A l'aube de sa troisième année d'école d'infirmière, Salomé a eu le déclic. "Je savais que si j'allais jusqu'au diplôme, mon esprit et mon corps n'allaient pas suivre", raconte-t-elle, alors qu'elle a bifurqué sur une école d'ostéopathie. "Cela m'a permis de savoir ce que j'aimais et ce que je n'aimais pas dans le médical, ce que je recherche dans le soin. En tant qu'infirmière, j'avais l'impression de donner mes gants plus que mon temps. C'était du travail à la chaîne, trois minutes par personne, quand aujourd'hui, j'ai jusqu'à une heure", illustre Salomé.

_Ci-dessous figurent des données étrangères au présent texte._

-- ==== Sys2Proof/Machine/Recovery.lean ====
section
/-! DEFINITION. The Hearth and the headland (R300 to R312), Kiln failure (R313 to R316), wear trends (R318). -/

namespace Sys2Proof.Machine

open Sys2Proof

/-! ### Units -/

def serving (k : UnitKind) (logical : Nat) (u : Unit) : Bool := u.kind == k && u.state == .service logical

/-- Physical instance in service as a logical one. -/
def physOf (p : Part) (k : UnitKind) (logical : Nat) : Option Nat := (p.hrt.units.find? (serving k logical)).map (·.phys)

/-- Logical instance that a physical unit serves. -/
def logicalOf (p : Part) (k : UnitKind) (phys : Nat) : Option Nat :=
  (p.hrt.units.find? fun u => u.kind == k && u.phys == phys).bind fun u => match u.state with
    | .service l => some l
    | _ => none

def isFallow (p : Part) (k : UnitKind) (phys : Nat) : Bool :=
  if k = .hbm then pcState p phys == 1
  else p.hrt.units.any fun u => u.kind == k && u.phys == phys && u.state == .fallow

def updUnit (k : UnitKind) (phys : Nat) (f : Unit → Unit) (p : Part) : Part :=
  p.updHrt fun h => { h with units := h.units.map fun u => if u.kind == k && u.phys == phys then f u else u }

/-- Swaps running and queued. -/
def swapsOpen (p : Part) : List Swap := p.hrt.running.toList ++ p.hrt.queue

/-- Lowest fallow unit of a kind that no open swap has taken. -/
def spareFor (p : Part) (k : UnitKind) : Option Nat :=
  ((p.hrt.units.filter fun u => u.kind == k && u.state == .fallow).map (·.phys)).find? fun n =>
    !(swapsOpen p).any fun s => s.kind == k && s.spare == n

/-- The frame being written by a stream's ingest unit is stored INCOMPLETE (Table 12.2). -/
def abortFrame (n : Nat) (p : Part) : Part :=
  if (p.stream n).writing.isSome then updStream n (fun x => { x with
    writing := none, arriving := none, incNew := x.incNew + 1, incompleteRun := x.incompleteRun + 1 }) p else p

/-- What a fault swap costs while it runs (Table 12.2); a planned swap at its safe point costs nothing (R308). -/
def swapCost (s : Swap) (p : Part) : Part :=
  if !swapCosts s then p
  else match s.kind with
    | .ingest => abortFrame s.logical p
    | .converter => p.updFrc fun m => m.upd s.logical {} fun r => { r with whole := true }
    | _ => p

/-- Starts a swap, or queues it behind the one that runs (R306, R310). -/
def startSwap (s : Swap) (p : Part) : Part :=
  if p.hrt.running.isSome then p.updHrt fun h => { h with queue := h.queue ++ [s] }
  else swapCost s (p.updHrt fun h => { h with running := some s })

/-- A unit kind with no spare left and no partner in service (Table 12.7). -/
def degradedUnit (k : UnitKind) (logical : Nat) (p : Part) : Part :=
  let q := (perfSync p).updHrt fun h => { h with degradedUnits := h.degradedUnits ++ [(k, logical)] }
  match k with
  | .ingest => updStream logical (fun x => { x with lossDue := some .signal }) (abortFrame logical q)
  | .converter => faultOff q
  | .scaler => faultOff q
  | .lane => faultOff q
  | .hbm => q

/-- A SPARE_SWAP whose spare fails owes its final reply: NO_RESOURCE (DESIGN CHOICE, log entry 162). -/
def unanswered (tag : Option Word) (p : Part) : Part :=
  match tag with
  | some g => finalError g stNoResource p
  | none => p

/-- A unit that cannot be replaced: the head yields, or goes on degraded (R311, Tables 12.6, 12.7). -/
def irreplaceable (k : UnitKind) (logical : Nat) (p : Part) : Part :=
  let q := yieldHead p
  if q.pair.role = .yielding then q else degradedUnit k logical q

/-- No spare is left for a swap.  A planned swap is not made. -/
def noSpare (s : Swap) (p : Part) : Part :=
  let q := unanswered s.tag p
  if s.wear then q else irreplaceable s.kind s.logical q

/-- The next queued swap starts when the running one has ended (R310), with the spare its recovery table names then. -/
def nextOf : List Swap → Part → Part
  | [], p => p
  | s :: rest, p =>
    let q := p.updHrt fun h => { h with queue := rest }
    match spareFor q s.kind with
    | some n => startSwap { s with spare := n } q
    | none => nextOf rest (noSpare s q)

def nextSwap (p : Part) : Part := nextOf p.hrt.queue p

/-- A fault of class UNIT (R306, R310, R311). -/
def unitFault (k : UnitKind) (logical : Nat) (single : Bool) (p : Part) : Part :=
  match physOf p k logical with
  | none => p
  | some phys =>
    if (swapsOpen p).any fun s => s.kind == k && s.logical == logical then count blkHearth 0 1 p
    else if p.hrt.degradedUnits.contains (k, logical) || p.hrt.split then p
    else
      let p1 := raise evUnitFault logical phys (faultOn p)
      match spareFor p1 k with
      | some n => startSwap { kind := k, logical := logical, spare := n, single := single, wear := false, tag := none } p1
      | none => noSpare { kind := k, logical := logical, spare := 0, single := single, wear := false, tag := none } p1

def execUnitFault (t : Nat) (kind : UnitKind) (logical : Nat) (single : Bool) (s : State) : Host.Outcome State Fault Refusal :=
  onPart (timed t (unitFault kind logical single)) s

def execProgressWatchdog (t : Nat) (kind : UnitKind) (logical : Nat) (s : State) : Host.Outcome State Fault Refusal :=
  onPart (timed t (unitFault kind logical false)) s

/-- The swap that runs completes (R304, R306): the spare serves, the faulty unit is retired, the next swap starts. -/
def swapDone (p : Part) : Part :=
  match p.hrt.running with
  | none => p
  | some s =>
    let old := (physOf p s.kind s.logical).getD 0
    let p1 := updUnit s.kind old (fun u => { u with state := .retired, single := s.single && !s.wear, passes := 0 }) p
    let p2 := updUnit s.kind s.spare (fun u => { u with state := .service s.logical }) p1
    let p3 := raise evHearthSwap s.logical (old * 65536 + s.spare)
      (p2.updHrt fun h => { h with running := none, swaps := h.swaps + 1 })
    let p4 := match s.tag with
      | some tag => finalReply tag stOk [] p3
      | none => p3
    nextSwap (if s.wear then p4 else faultOff p4)

def execHearthSwap (t : Nat) (s : State) : Host.Outcome State Fault Refusal :=
  onPart (timed t (guarded (fun p => p.hrt.running.isSome) swapDone)) s

/-- A planned swap starts at its safe point, or at the eleventh frame event (R308). -/
def plannedSwap (k : UnitKind) (logical : Nat) (p : Part) : Part :=
  match p.hrt.planned.find? fun s => s.kind == k && s.logical == logical with
  | none => p
  | some s =>
    let p1 := p.updHrt fun h => { h with planned := h.planned.filter fun x => !(x.kind == k && x.logical == logical) }
    match spareFor p1 k with
    | some n => startSwap { s with spare := n } p1
    | none => noSpare s p1

def execPlannedSwap (t : Nat) (kind : UnitKind) (logical : Nat) (s : State) : Host.Outcome State Fault Refusal :=
  onPart (timed t (plannedSwap kind logical)) s

/-- Planned swaps at a frame event: the eleventh one runs them (R308). -/
def plannedFrameEvent (p : Part) : Part :=
  let p1 := p.updHrt fun h => { h with planned := h.planned.map fun s => { s with frames := s.frames + 1 } }
  (p1.hrt.planned.filter fun s => decide (11 ≤ s.frames)).foldl (fun q s => plannedSwap s.kind s.logical q) p1

/-- Plans a swap of a unit in service (R308). -/
def planSwap (k : UnitKind) (logical : Nat) (tag : Option Word) (p : Part) : Part :=
  if p.hrt.planned.any fun s => s.kind == k && s.logical == logical then p
  else p.updHrt fun h => { h with planned := h.planned ++
    [{ kind := k, logical := logical, spare := 0, single := false, wear := true, tag := tag }] }

/-! ### Furrow faults -/

/-- R300. -/
def furrowFault (f : Nat) (serdesOk : Bool) (p : Part) : Part :=
  let p1 := updLane f (fun l => { l with faulted := true, serdesOk := serdesOk, enum := none, scan := [] }) p
  let p2 := raise evFurrowFault f 0 (if partnerInService p1 then p1 else faultOn p1)
  laneFollows f p2

def execFurrowFault (t furrow : Nat) (serdesOk : Bool) (s : State) : Host.Outcome State Fault Refusal :=
  onPart (timed t (guarded (fun p => decide (furrow < 128) && !(p.lane furrow).faulted) (furrowFault furrow serdesOk))) s

/-! ### Self-tests -/

/-- Answers the SELF_TEST commands that wait for a unit. -/
def testDone (k : UnitKind) (phys : Nat) (pass : Bool) (p : Part) : Part :=
  let due := p.hrt.tests.filter fun x => x.1 == k && x.2.1 == phys
  due.foldl (fun q x => finalReply x.2.2 stOk (le 1 (b2n !pass) ++ [0, 0, 0]) q)
    (p.updHrt fun h => { h with tests := h.tests.filter fun x => !(x.1 == k && x.2.1 == phys) })

/-- The unit's swap fails because the spare does (Table 12.6). -/
def spareFails (k : UnitKind) (phys : Nat) (p : Part) : Part :=
  match p.hrt.running with
  | some s =>
    if s.kind = k ∧ s.spare = phys then
      let q := unanswered s.tag (p.updHrt fun h => { h with running := none })
      nextSwap (if s.wear then yieldHead q else irreplaceable k s.logical q)
    else p
  | none => p

/-- A self-test of a fallow or retired unit (R303, R304; log entry 171). -/
def selfTest (k : UnitKind) (phys : Nat) (pass : Bool) (p : Part) : Part :=
  match p.hrt.units.find? fun u => u.kind == k && u.phys == phys with
  | none => p
  | some u => match u.state with
    | .service _ => p
    | .fallow =>
      if pass then testDone k phys true (updUnit k phys (fun u => { u with testedAt := p.sys.now }) p)
      else testDone k phys false (spareFails k phys (raise evHeadlandShrink phys 0 (updUnit k phys (fun u => { u with state := .retired }) p)))
    | .retired =>
      let from_ := if u.passes = 0 then p.sys.now else u.passFrom
      if !u.single then p
      else if !pass then updUnit k phys (fun u => { u with single := false, passes := 0 }) p
      else if 2 ≤ u.passes ∧ p.sys.now ≤ from_ + 180 * sec then
        raise evUnitRestored phys 0 (updUnit k phys (fun u => { u with state := .fallow, single := false, passes := 0, testedAt := p.sys.now }) p)
      else if p.sys.now ≤ from_ + 180 * sec then updUnit k phys (fun u => { u with passes := u.passes + 1, passFrom := from_ }) p
      else updUnit k phys (fun u => { u with single := false }) p

/-! ### The Hearth's copies -/

/-- The Hearth cannot agree (R312). -/
def hearthSplit (p : Part) : Part := yieldHead (raise evHearthSplit 0 0 (faultOn (p.updHrt fun h => { h with split := true })))

/-- Code of the log entry of a copy that was outvoted (log entry 59). -/
abbrev codeCopyReload : Nat := 0x8005

/-- A Hearth copy differs from the others: it is reloaded from them, and the fault of class HEARTH is logged (R299, R312). -/
def copyDisagrees (copy : Nat) (majority : Bool) (p : Part) : Part :=
  if !majority || decide (p.hrt.copies < 3) then hearthSplit p
  else
    let recent := (p.hrt.reloads.filter fun r => r.1 == copy && decide (p.sys.now ≤ r.2 + sec)) ++ [(copy, p.sys.now)]
    report blkHearth copy codeCopyReload 2 6 0 <| count blkHearth 0 0 (p.updHrt fun h => { h with
      reloads := (h.reloads.filter fun r => r.1 != copy) ++ recent
      copies := if 3 ≤ recent.length then 2 else h.copies })

def execHearthCopyDisagree (t copy : Nat) (majority : Bool) (s : State) : Host.Outcome State Fault Refusal :=
  onPart (timed t (guarded (fun p => decide (copy < 3) && !p.hrt.split) (copyDisagrees copy majority))) s

/-! ### Kiln failure -/

/-- Replaces a core by the fallow one (R313, R314). -/
def replaceCore (c : Nat) (p : Part) : Part :=
  match p.hrt.coresFallow with
  | n :: rest => raise evKilnCoreSwap 0 c (p.updHrt fun h => { h with
      coresUp := (h.coresUp.filter (· != c)) ++ [n], coresFallow := rest })
  | [] => raise evKilnNoSpare 0 0 p

/-- What the self-test of the cores leads to (R313, R314). -/
def coresTested (failing : Option Nat) (lockstep : Bool) (p : Part) : Part :=
  match failing with
  | some c => if p.hrt.coresUp.contains c then replaceCore c p
    else p.updHrt fun h => { h with coresFallow := h.coresFallow.filter (· != c) }
  | none =>
    if !lockstep then p
    else
      let again := (p.hrt.lastMismatch.map fun m => decide (p.sys.now ≤ m + 3600 * sec)).getD false
      let p1 := p.updHrt fun h => { h with lastMismatch := some p.sys.now }
      if again then replaceCore (p.hrt.coresUp.foldl min 2) p1 else p1

/-- The Kiln enters reset (Table 12.8, R315): open transactions, unsealed loads and enumeration end (R116, R160). -/
def kilnStops (p : Part) : Part :=
  let gone := p.txn.loads.filter fun l => decide (l.state < 2)
  let p1 := p.updTxn fun x => { x with open_ := [], transfers := [], loads := x.loads.filter fun l => decide (2 ≤ l.state) }
  let p2 := p1.updHrt fun h => { h with kilnReset := true, kilnResetAt := p.sys.now, lostLoads := gone.map (·.tag) }
  let p3 := p2.updKl fun k => { k with lanes := k.lanes.mapVals fun _ l => { l with enum := none } }
  gone.foldl (fun q l => finalCommit l.tag stTimeout 0 [] q) p3

/-- A Kiln failure (R313); during a trial it returns to the previous image (R328). -/
def kilnFails (failing : Option Nat) (lockstep : Bool) (p : Part) : Part :=
  let p1 := raise evKilnReset 0 0 (faultOn (kilnStops p))
  let p2 := match p1.hrt.trial with
    | some _ => (p1.updHrt fun h => { h with trial := none, reverted := true }).updSys fun y => { y with bootSlot := p1.hrt.trialPrev }
    | none => p1
  coresTested failing lockstep p2

def kilnRuns (p : Part) : Bool := decide (4 ≤ p.sys.step) && !p.sys.stopped && !p.hrt.kilnReset

def execKilnLockstepMismatch (t : Nat) (failing : Option Nat) (s : State) : Host.Outcome State Fault Refusal :=
  onPart (timed t (guarded kilnRuns (kilnFails failing true))) s

def execKilnWatchdog (t : Nat) (failing : Option Nat) (s : State) : Host.Outcome State Fault Refusal :=
  onPart (timed t (guarded kilnRuns (kilnFails failing false))) s

/-- Firmware version of the image in a slot: offset 8 of its header (Table 12.11). -/
def imageBase (slot : Nat) : Nat := if slot = 0 then 0x100000 else 0x2100000

def flashBytes (flash : Memory) (a n : Nat) : List Byte := Memory.readBytes Memory.flashDefault flash a n

def imageVersion (flash : Memory) (slot : Nat) : Word := BitVec.ofNat 32 (leAt (flashBytes flash (imageBase slot + 8) 4) 0 4)

/-- Journal format version: offset 6 of the header. -/
def imageJournal (flash : Memory) (slot : Nat) : Nat := leAt (flashBytes flash (imageBase slot + 6) 2) 0 2

/-- The Kiln runs the image of a slot. -/
def runImage (flash : Memory) (slot : Nat) (p : Part) : Part :=
  p.updSys fun y => { y with bootSlot := slot, fw := imageVersion flash slot, fwJournal := imageJournal flash slot }

/-- The Kiln takes commands again (Table 12.8, R315, R316, R327, R328). -/
def kilnRestored (flash : Memory) (p : Part) : Part :=
  let p0 := p.updHrt fun h => { h with kilnReset := false }
  let p1 := match p0.hrt.switchTo with
    | some (slot, secs) =>
      raise evFwSwitched slot 0 <| runImage flash slot <| p0.updHrt fun h => { h with
        switchTo := none, trial := some (slot, p.sys.now + secs * sec), trialPrev := p.sys.bootSlot }
    | none =>
      let q := faultOff p0
      if p0.hrt.reverted then
        raise evFwReverted p.sys.bootSlot 0 (runImage flash p.sys.bootSlot (q.updHrt fun h => { h with reverted := false }))
      else q
  let p2 := (sendHeld (raise evKilnRestored 0 0 p1)).updHost fun h => { h with
    tags := h.tags.filter fun e => !p.hrt.lostLoads.contains e.tag }
  p2.cfg.furrows.keys.foldl (fun q f => if (q.lane f).state = 7 then enumAgain f q else q) p2

def execKilnRestored (t : Nat) (s : State) : Host.Outcome State Fault Refusal :=
  onPartMem (fun _ flash => timed t (guarded (fun p => p.hrt.kilnReset) (kilnRestored flash))) s

end Sys2Proof.Machine
end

En plus d'un manque d'"humanité" côté patient, elle dit avoir subi une ambiance malveillante dans certains services. "Chaque geste de ma part était critiqué, en face ou par derrière. Je suis partie au bout d'une semaine", se remémore-t-elle à propos d'un stage en maison d'accueil spécialisée. Mais elle l'admet : pour les soignants, "ce n'est pas facile d'encadrer".

"L'école ne leur explique pas comment nous former. On le voit dans nos bilans de stage, les infirmières ne savent pas comment le remplir."

Salomé

franceinfo

Aujourd'hui, elle ne regrette pas son choix de réorientation. L'ostéopathe dresse le bilan : "C'est quand même un très beau métier. J'ai fait de belles rencontres, vu des équipes soudées et des infirmières exceptionnelles. Mais je n'en ai pas vu assez pour que cela me donne envie de continuer".